Licensed K–12 Bullying Prevention & SEL Program
A Pathway to S.T.R.I.D.E. — The Two Hallways is a documentary-style educational program that doesn't lecture students about bullying. It asks them to recognize it. Built on peer-reviewed neuroscience. Designed for Grades K–12.
Educational Resource — Not Therapy or Counseling | J. Collins Restoration Group LLC
What This Is
The Two Hallways is a 4-minute documentary-style video in which two composite students — Collins and Marie — speak in their own voices about chronic social exclusion and cyberbullying.
The video does not lecture. It witnesses. And it comes with a complete, turnkey bullying prevention resource program — everything a school needs to deploy, facilitate, and measure impact, all in one place.
This is a supplemental educational resource. It is not therapy, counseling, or mental health treatment. Schools retain full responsibility for mandatory reporting and counseling services.
"The gap is not knowledge. Students already know bullying is wrong. The gap is recognition — the moment that moves a bystander to act."
— Administrator Briefing, A Pathway to S.T.R.I.D.E.
The Evidence
Students know bullying is wrong. Every program tells them so. The science shows the problem was never lack of knowledge — it's the gap between seeing something and deciding to act.
The landmark 2003 study published in Science — Hawkins, Pepler & Craig — found that peer bystanders intervened in bullying situations in only 19% of observed cases. The primary barrier was not a lack of empathy. It was the absence of social permission and an established behavioral script for action.
This evidence directly shapes The Two Hallways framework: the program creates the permission structure that moves a bystander from witness to actor.
Research shows that 97% of educators believe they would respond effectively to bullying — while only 58% of students agree. This gap is not about caring. It's about recognition. The program addresses both sides.
54.6% of students ages 13–17 have experienced cyberbullying — more than double the 2007 rate. Social rejection activates the same neural pathways as physical pain (Eisenberger, Lieberman & Williams, Science, 2003).
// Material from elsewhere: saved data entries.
theorem keeps_setSlot (h : Keeps K s) : Keeps K (State.setSlot s b c d) := by
  unfold State.setSlot
  repeat' with_reducible first | assumption | (simp only [↓Keeps.mk_eq])

theorem keeps_showBound (h : Keeps K s) : Keeps K (State.showBound s b c d e) := by
  unfold State.showBound
  repeat' with_reducible first | assumption | apply keeps_setFld

theorem keeps_setXu (h : Keeps K s) : Keeps K (State.setXu s b c) := by
  unfold State.setXu
  repeat' with_reducible first | assumption | (simp only [↓Keeps.mk_eq])

theorem keeps_clearSel (h : Keeps K s) : Keeps K (State.clearSel s b) := by
  unfold State.clearSel
  repeat' with_reducible first
    | assumption | apply keeps_setSlot | apply keeps_showBound | apply keeps_setXu | (apply Keeps.foldl; intro _ _ _)

theorem keeps_dropStreams (h : Keeps K s) : Keeps K (State.dropStreams s b) := by
  unfold State.dropStreams
  repeat' with_reducible first
    | assumption | apply keeps_streamGone | apply keeps_setStream | apply keeps_fryWait | (apply Keeps.foldl; intro _ _ _)

theorem keeps_setEpoch (h : Keeps K s) : Keeps K (State.setEpoch s b c d) := by
  unfold State.setEpoch
  repeat' with_reducible first | assumption | apply keeps_setFld | (apply Keeps.foldl; intro _ _ _)

theorem keeps_restartThreads (h : Keeps K s) : Keeps K (State.restartThreads s b) := by
  unfold State.restartThreads
  repeat' with_reducible first | assumption | (apply Keeps.foldl; intro _ _ _) | (simp only [↓Keeps.mk_eq]) | (split)

theorem keeps_writeStart (h : Keeps K s) : Keeps K (State.writeStart s b c d e) := by
  unfold State.writeStart
  repeat' with_reducible first
    | assumption | apply keeps_touch | apply keeps_showInflight | apply keeps_wr | apply keeps_drew | apply keeps_signal

theorem keeps_endTask (h : Keeps K s) : Keeps K (State.endTask s b c) := by
  unfold State.endTask
  repeat' with_reducible first | assumption | apply keeps_showInflight | apply keeps_mapInst

theorem keeps_abortRec (h : Keeps K s) : Keeps K (State.abortRec s b c d e f) := by
  unfold State.abortRec
  repeat' with_reducible first | assumption | apply keeps_raise

theorem keeps_abortNow (h : Keeps K s) : Keeps K (State.abortNow s b c d) := by
  unfold State.abortNow
  repeat' with_reducible first
    | assumption | apply keeps_incFld | apply keeps_stopStep | apply keeps_loadSems | apply keeps_sweepQuad
    | apply keeps_showInflight | apply keeps_dropSteps | apply keeps_reloadQuad | apply keeps_clearSel
    | apply keeps_dropStreams | apply keeps_setFld | apply keeps_mapInst | apply keeps_setEpoch | apply keeps_finish
    | apply keeps_restartThreads | apply keeps_writeStart | apply keeps_endTask | apply keeps_abortBanks
    | apply keeps_abortRec | apply keeps_sendAborts | (apply Keeps.foldl; intro _ _ _) | (simp only [↓Keeps.mk_eq]) | (split)

theorem keeps_abortPart (h : Keeps K s) : Keeps K (State.abortPart s b c) := by
  unfold State.abortPart
  repeat' with_reducible first | assumption | apply keeps_startAbort | (apply Keeps.foldl; intro _ _ _) | (split)

theorem keeps_setJob (h : Keeps K s) : Keeps K (State.setJob s b c) := by
  unfold State.setJob
  repeat' with_reducible first | assumption | apply keeps_setStream

theorem keeps_mapJob (h : Keeps K s) : Keeps K (State.mapJob s b c) := by
  unfold State.mapJob
  repeat' with_reducible first | assumption | apply keeps_setJob

theorem keeps_addPc (h : Keeps K s) : Keeps K (State.addPc s b c) := by
  unfold State.addPc
  repeat' with_reducible first | assumption | apply keeps_mapJob

theorem keeps_awaitTokens (h : Keeps K s) : Keeps K (State.awaitTokens s b c) := by
  unfold State.awaitTokens
  repeat' with_reducible first | assumption | apply keeps_join

theorem keeps_countThrot (h : Keeps K s) : Keeps K (State.countThrot s b) := by
  unfold State.countThrot
  repeat' with_reducible first | assumption | apply keeps_incFld | (simp only [↓Keeps.mk_eq]) | (split)

theorem keeps_bindTask (h : Keeps K s) : Keeps K (State.bindTask s b c d e) := by
  unfold State.bindTask
  repeat' with_reducible first | assumption | (simp only [↓Keeps.mk_eq])

theorem keeps_moveWaiting (h : Keeps K s) : Keeps K (State.moveWaiting s b c) := by
  unfold State.moveWaiting
  repeat' with_reducible first
    | assumption | apply keeps_finish | apply keeps_bindTask | (apply Keeps.foldl; intro _ _ _) | (simp only [↓Keeps.mk_eq])
    | (split)

theorem keeps_ldTake (h : Keeps K s) : Keeps K (State.ldTake s) := by
  unfold State.ldTake
  repeat' with_reducible first
    | assumption | apply keeps_moveWaiting | apply keeps_setFld | apply keeps_mapInst | (simp only [↓Keeps.mk_eq]) | (split)

theorem keeps_wrLdctl (h : Keeps K s) : Keeps K (State.wrLdctl s b c) := by
  unfold State.wrLdctl
  repeat' with_reducible first | assumption | apply keeps_ldTake | apply keeps_plainWrite

theorem keeps_wrSkRegion (h : Keeps K s) : Keeps K (State.wrSkRegion s b c d) := by
  unfold State.wrSkRegion
  try dsimp only
  repeat' with_reducible first
    | assumption | apply keeps_setFld | apply keeps_plainWrite | apply keeps_clearMem | (simp only [↓Keeps.mk_eq]) | (split)
    | (intro _) | (dsimp only)

theorem keeps_clearQuad (h : Keeps K s) : Keeps K (State.clearQuad s b) := by
  unfold State.clearQuad
  repeat' with_reducible first
    | assumption | apply keeps_loadSems | apply keeps_clearSel | apply keeps_dropStreams | apply keeps_setFld
    | (simp only [↓Keeps.mk_eq])

theorem keeps_dropInst (h : Keeps K s) : Keeps K (State.dropInst s b) := by
  unfold State.dropInst
  repeat' with_reducible first
    | assumption | apply keeps_setFld | apply keeps_clearQuad | apply keeps_setInst | apply keeps_wipe
    | (apply Keeps.foldl; intro _ _ _) | (simp only [↓Keeps.mk_eq]) | (split)

theorem keeps_unloadDone (h : Keeps K s) : Keeps K (State.unloadDone s) := by
  unfold State.unloadDone
  repeat' with_reducible first
    | assumption | apply keeps_setFld | apply keeps_ldTake | apply keeps_dropInst | (simp only [↓Keeps.mk_eq]) | (split)

theorem keeps_clearNbus (h : Keeps K s) : Keeps K (State.clearNbus s b) := by
  unfold State.clearNbus
  repeat' with_reducible first | assumption | (simp only [↓Keeps.mk_eq])

theorem keeps_fryUnread (h : Keeps K s) : KeepsOpt K (State.fryUnread s b c d) := by
  unfold State.fryUnread
  try dsimp only
  repeat' with_reducible first
    | assumption | apply keeps_fryFault | apply keeps_quadFault | (apply KeepsOpt.some) | (apply KeepsOpt.map; intro _)
    | (split) | (intro _) | (dsimp only)

theorem keeps_bundleStep (h : Keeps K s) : Keeps K (State.bundleStep s b c) := by
  unfold State.bundleStep
  try dsimp only
  repeat' with_reducible first
    | assumption | apply keeps_fryFault | apply keeps_quadFault | apply keeps_mapJob | apply keeps_fryUnread
    | (refine Keeps.some (by assumption) ?_) | (split)

theorem keeps_charge (h : Keeps K s) : Keeps K (State.charge s b c d e f) := by
  unfold State.charge
  repeat' with_reducible first | assumption | (simp only [↓Keeps.mk_eq]) | (split)

theorem keeps_chargeEnd (h : Keeps K s) : Keeps K (State.chargeEnd s b c d e f g) := by
  unfold State.chargeEnd
  repeat' with_reducible first | assumption | apply keeps_charge | (split)

theorem keeps_nbuRun (h : Keeps K s) : Keeps K (State.nbuRun s b c d e) := by
  unfold State.nbuRun
  try dsimp only
  repeat' with_reducible first
    | assumption | apply keeps_mapNbu | apply keeps_setNbu | apply keeps_nbuEnds | apply keeps_fed | (split)

theorem keeps_clauseCmd (h : Keeps K s) : Keeps K (State.clauseCmd s b c d) := by
  unfold State.clauseCmd
  repeat' with_reducible first | assumption | apply keeps_nbuRun

theorem keeps_putInst (h : Keeps K s) : KeepsOpt K (State.putInst s b c d e) := by
  unfold State.putInst
  try dsimp only
  repeat' with_reducible first
    | assumption | exact KeepsOpt.none | apply keeps_askWakes | apply keeps_loadSems | apply keeps_showInflight
    | apply keeps_setFld | apply keeps_wr | apply keeps_setEpoch | apply keeps_setInst | apply keeps_setThread
    | (apply Keeps.foldl; intro _ _ _) | (apply KeepsOpt.some) | (split)

theorem keeps_reloadInst (h : Keeps K s) : KeepsOpt K (State.reloadInst s b c d e) := by
  unfold State.reloadInst
  try dsimp only
  repeat' with_reducible first
    | assumption | exact KeepsOpt.none | apply keeps_showInflight | apply keeps_mapInst | apply keeps_writeStart
    | apply keeps_putInst | (apply Keeps.foldl; intro _ _ _) | (refine Keeps.some (by assumption) ?_) | (apply KeepsOpt.some)
    | (split)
The effects of childhood bullying have been tracked into middle adulthood, 40 years after the experience (Wolke & Lereya, American Journal of Psychiatry, 2015).
Only 44% of bullied students ever told an adult at school. Of those who did: 12% of middle schoolers said things improved. 7% of high schoolers said the same.
Recognition is distinct from awareness. Awareness is cognitive — "I know this happens." Recognition is felt — "I know this because I have experienced something adjacent to it." Recognition is the mechanism that bridges knowledge and action.